───── Provided entries

-- ==== Sys2Proof/Config.lean ====
section
/-! DEFINITION. The implementation parameters of R4: the four a model takes as configuration, and the fixed values. -/

namespace Sys2Proof

/-- WIRE_CKSUM_ORDER (R4, R121): which byte of the natural checksum goes first on the wire. -/
inductive CksumOrder where
  | hiFirst
  | loFirst
  deriving DecidableEq, Repr

/-- The parameters R4 leaves open. A state carries them as plain data that no step changes, so a statement about every
state is a statement about every configuration (DESIGN CHOICE, log 1: safe) that all clients of the bus share (DESIGN
CHOICE, log 21: unsafe for a bus of differently built instances). -/
structure Config where
  /-- WIRE_CKSUM_ORDER, R121. -/
  wireCksumOrder : CksumOrder
  /-- SENTINEL_COMPAT, R127. -/
  sentinelCompat : Bool
  /-- N_CLIENTS, at least 1, R295. -/
  nClients : Nat
  /-- BASE, the address of the register window on the host bus, R61. -/
  base : Nat
  deriving DecidableEq, Repr

/-- The defaults of R4. BASE and N_CLIENTS have none in the spec: 0 and 1 are a DESIGN CHOICE (log 2: unsafe for a
statement that starts at reset and rests on them). -/
def Config.default : Config :=
  { wireCksumOrder := .hiFirst, sentinelCompat := false, nClients := 1, base := 0 }

/-- START_BYTE, R4. -/
def Config.startByte : Byte := 0xDD#8
/-- STOP_BYTE, R4. -/
def Config.stopByte : Byte := 0x77#8
/-- DIR_READ, R4. -/
def Config.dirRead : Byte := 0xA5#8
/-- DIR_WRITE, R4. -/
def Config.dirWrite : Byte := 0x5A#8
/-- RC_OK, R4. -/
def Config.rcOk : Byte := 0x00#8
/-- RC_ERR, R4 (informative: R130 makes every nonzero returncode DEVICE_ERROR). -/
def Config.rcErr : Byte := 0x80#8
/-- CMD_STATUS, R4. -/
def Config.cmdStatus : Byte := 0x03#8
/-- CMD_CELLS, R4. -/
def Config.cmdCells : Byte := 0x04#8
/-- CMD_HARDWARE, R4. -/
def Config.cmdHardware : Byte := 0x05#8
/-- CMD_MOSFET, R4. -/
def Config.cmdMosfet : Byte := 0xE1#8
/-- REQ_MAX_LEN, R4. -/
def Config.reqMaxLen : Nat := 30
/-- RSP_MAX_LEN, R4. -/
def Config.rspMaxLen : Nat := 64
/-- MAX_CELLS, R4. -/
def Config.maxCells : Nat := 32
/-- MAX_NTCS, R4. -/
def Config.maxNtcs : Nat := 8
/-- TEMP_OFFSET in deci-kelvin, R4. -/
def Config.tempOffset : Word := 2731#32
/-- YEAR_BASE, R4. -/
def Config.yearBase : Word := 2000#32
/-- DELAY_RESET in ticks, R4. -/
def Config.delayReset : Word := 60#32

end Sys2Proof
end

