-- ==== Sys2Proof/Certificates/Slice0/Obligations.lean ====
section
/-! DEFINITION. The statements for the provers, each a formalisation of the numbered rules of spec/ it cites. -/

open Sys2Proof Sys2Proof.Machine

/-! ### Encoding -/

/-- Decoding the word of a command gives the command back, with every operand (R91–R98, R102). -/
def Obligations.DecodeOfEncodeIsIdentity : Prop :=
  ∀ i : Instr, decode (encode i) = .ok i

/-- A word that decodes is the word of the command it decodes to: no bit of it is dropped (R97, R102). -/
def Obligations.EncodeOfDecodeIsIdentity : Prop :=
  ∀ (w : Word) (i : Instr), decode w = .ok i → encode i = w

/-- R97 and R99: every word is either one row of the opcode map, and is then executed with CMD holding it, or raises
ILLEGAL_COMMAND and changes nothing but CERR (and CMD, which R23 writes with every accepted word). -/
def Obligations.CommandWordIsMapRowOrIllegal : Prop :=
  ∀ (w : Word) (s : State),
    (wordWellFormed w = true →
      ∃ i, decode w = .ok i ∧ encode i = w ∧ commandWord w s = exec i { s with fcb := { s.fcb with cmd := w } }) ∧
    (wordWellFormed w = false → (∀ i, decode w ≠ .ok i) ∧ commandWord w s = .next (s.illegal w)) ∧
    ((0x03 ≤ (w.extractLsb' 24 8).toNat ∧ (w.extractLsb' 24 8).toNat ≤ 0x0F ∨
      0x15 ≤ (w.extractLsb' 24 8).toNat ∧ (w.extractLsb' 24 8).toNat ≤ 0x1F ∨
      0x27 ≤ (w.extractLsb' 24 8).toNat ∧ (w.extractLsb' 24 8).toNat ≤ 0x2F ∨
      0x3D ≤ (w.extractLsb' 24 8).toNat ∧ (w.extractLsb' 24 8).toNat ≤ 0x3F ∨
      0x47 ≤ (w.extractLsb' 24 8).toNat ∧ (w.extractLsb' 24 8).toNat ≤ 0x4F ∨
      0x52 ≤ (w.extractLsb' 24 8).toNat) → commandWord w s = .next (s.illegal w))

/-- Words written out from the spec's encodings decode to the commands they stand for (test vectors of spec 95). -/
def Obligations.SpecWordsDecode : Prop :=
  decode 0x00000000#32 = .ok .nop ∧
  decode 0x1000E102#32 = .ok (.cksum 0xE1#8 2#8) ∧
  decode 0x115A101E#32 = .ok (.encode 0x5A#8 0x10#8 30#8) ∧
  decode 0x130000DD#32 = .ok (.decByte 0xDD#8) ∧
  decode 0x23000002#32 = .ok (.rdS16be 2#8) ∧
  decode 0x3A000401#32 = .ok (.ftShort 0x0401#16) ∧
  decode 0x4000339F#32 = .ok (.date 0x339F#16) ∧
  decode 0x44000014#32 = .ok (.balBit 20#8) ∧
  decode 0x51000000#32 = .ok .tgMark

/-! ### The step and the command register -/

/-- A step runs the decoded command: when the host of client 0 writes a command word next, reset is not asserted and no
wait is in progress, the step is exec of the decoded command, with CMD holding the word and the write acknowledged
(busReply, log 15); and where the word is no command, the step raises ILLEGAL_COMMAND with CMD holding the word (log 16)
and changes nothing else. -/
def Obligations.StepRunsDecodedCommand : Prop :=
  (∀ (w : Word) (i : Instr) (s : State), decode w = .ok i → s.fcb.busy = false → s.resetLine = false →
    step (s.withFetchWord 32 w.toNat) = exec i { s with busReply := .written, fcb := { s.fcb with cmd := w } }) ∧
  (∀ (w : Word) (s : State), wordWellFormed w = false → s.fcb.busy = false → s.resetLine = false →
    step (s.withFetchWord 32 w.toNat) =
      .next { s with busReply := .written, fcb := { s.fcb with cmd := w, cerr := .illegalCommand } })

/-- R293: while BUSY = 1 a command word is dropped and of the FCB only CMD_DROPPED changes, but for the SRST word, which
is executed. The step also acknowledges the write in busReply, the model's own field (DESIGN CHOICE, log 15). -/
def Obligations.BusyDropsAllButSoftReset : Prop :=
  ∀ (w : Word) (s : State), s.fcb.busy = true → s.resetLine = false →
    (w ≠ 0x01000000#32 →
      step (s.pushCommand w) = .next { s with busReply := .written, fcb := { s.fcb with cmdDropped := true } }) ∧
    step (s.pushCommand 0x01000000#32) =
      exec .srst { s with busReply := .written, fcb := { s.fcb with cmd := 0x01000000#32 } }

/-! ### Control commands and reset -/

/-- R286 and R100: NOP writes CERR and nothing else, and the all-zero word is its only encoding. -/
def Obligations.NopOnlyClearsCerr : Prop :=
  (∀ s : State, exec .nop s = .next (s.raised .ok)) ∧
  (∀ w : Word, decode w = .ok .nop ↔ w = 0#32) ∧
  IllegalWhenReserved 0x00#8 0x00FFFFFF#32

/-- R287: SRST puts every element of this instance at its reset value, CMD at the SRST word, and keeps NOW, SHCELL and
every other instance; with a reserved bit set it resets nothing. -/
def Obligations.SoftResetKeepsTimeBase : Prop :=
  (∀ s : State, exec .srst s = .next { s with fcb := { Fcb.reset with cmd := 0x01000000#32 } }) ∧
  decode 0x01000000#32 = .ok .srst ∧ IllegalWhenReserved 0x01#8 0x00FFFFFF#32

/-- R288: CLRERR clears the two sticky flags and CERR, and nothing else. -/
def Obligations.ClearErrorsClearsStickyFlags : Prop :=
  (∀ s : State,
    exec .clrerr s = .next { s with fcb := { s.fcb with cmdDropped := false, extraBytes := false, cerr := .ok } }) ∧
  decode 0x02000000#32 = .ok .clrerr ∧ IllegalWhenReserved 0x02#8 0x00FFFFFF#32

/-- R320 (with R321 and R322): asserting reset puts every instance of the bus, NOW and SHCELL at their reset values, and
the reset value of every register is 0 but CTRL = 2 and DELAY = 60, of every buffer byte 0, of DSTATE IDLE. -/
def Obligations.ResetLeavesResetValues : Prop :=
  (∀ (s : State) (rest : List Event), ∃ t, step { s with agenda := .reset true :: rest } = .next t ∧
    t.everyFcb (fun f => f = Fcb.reset) ∧ t.peers.length = s.peers.length ∧ t.now = 0#32 ∧ t.shcell = 0#32 ∧
    t.cfg = s.cfg ∧ t.agenda = rest) ∧
  (∀ cfg : Config, 1 ≤ cfg.nClients →
    (State.resetWith cfg).everyFcb (fun f => f = Fcb.reset) ∧ (State.resetWith cfg).platformInv ∧
    (State.resetWith cfg).now = 0#32 ∧ (State.resetWith cfg).shcell = 0#32) ∧
  (∀ s : State, s.fcb = Fcb.reset → s.now = 0#32 → s.shcell = 0#32 → ∀ k < 14,
    (regRead (4 * k) s).toNat = if k = 3 then 2 else if k = 4 then 60 else 0) ∧
  (∀ a, Fcb.reset.mem.read a = 0#8) ∧ Fcb.reset.dstate = .idle ∧ Fcb.reset.destEn = true ∧ Fcb.reset.sharedTs = false

/-! ### Checksum and encode -/

/-- R120: the checksum is the formula modulo 2^16, and the order of the payload bytes does not change it. -/
def Obligations.ChecksumIsAdditive : Prop :=
  ∀ (t l : Byte) (p : List Byte),
    (ck16 t l p).toNat = ckNat t.toNat l.toNat (byteSum p) ∧ ∀ q, p.Perm q → ck16 t l p = ck16 t l q

/-- R121: the two wire bytes of a checksum under each order, and assembling them gives the checksum back. -/
def Obligations.WireOrderRoundTrips : Prop :=
  ∀ (o : CksumOrder) (v : Half) (c0 c1 : Byte),
    [(wireCk o v).1, (wireCk o v).2] = wireBytes o v.toNat ∧
    (assembleCk o c0 c1).toNat = wireNat o c0 c1 ∧
    assembleCk o (wireCk o v).1 (wireCk o v).2 = v

/-- R125: CKSUM answers the checksum of the request payload, or raises MALFORMED_LENGTH with RESULT 0. -/
def Obligations.ChecksumCommandResult : Prop :=
  (∀ (t l : Byte) (s : State),
    exec (.cksum t l) s = .next
      (if 31 ≤ l.toNat ∨
          (s.cfg.sentinelCompat = true ∧ ckNat t.toNat l.toNat (s.fcb.txSum l.toNat) = 0) then
        { s with fcb := { s.fcb with result := 0#32, cerr := .malformedLength } }
      else s.answered (BitVec.ofNat 32 (ckNat t.toNat l.toNat (s.fcb.txSum l.toNat))))) ∧
  (∀ t l : Byte, decode (0x10#8 ++ 0#8 ++ t ++ l) = .ok (.cksum t l)) ∧
  IllegalWhenReserved 0x10#8 0x00FF0000#32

──────────

• _About this task_:
Your answer must be an exact transcription of the lines from the one containing "(∀ t l : Byte, decode" through the last line of the records above, and nothing else.

• _Response area_:
  (∀ t l : Byte, decode (0x10#8 ++ 0#8 ++ t ++ l) = .ok (.cksum t l)) ∧
  IllegalWhenReserved 0x10#8 0x00FF0000#32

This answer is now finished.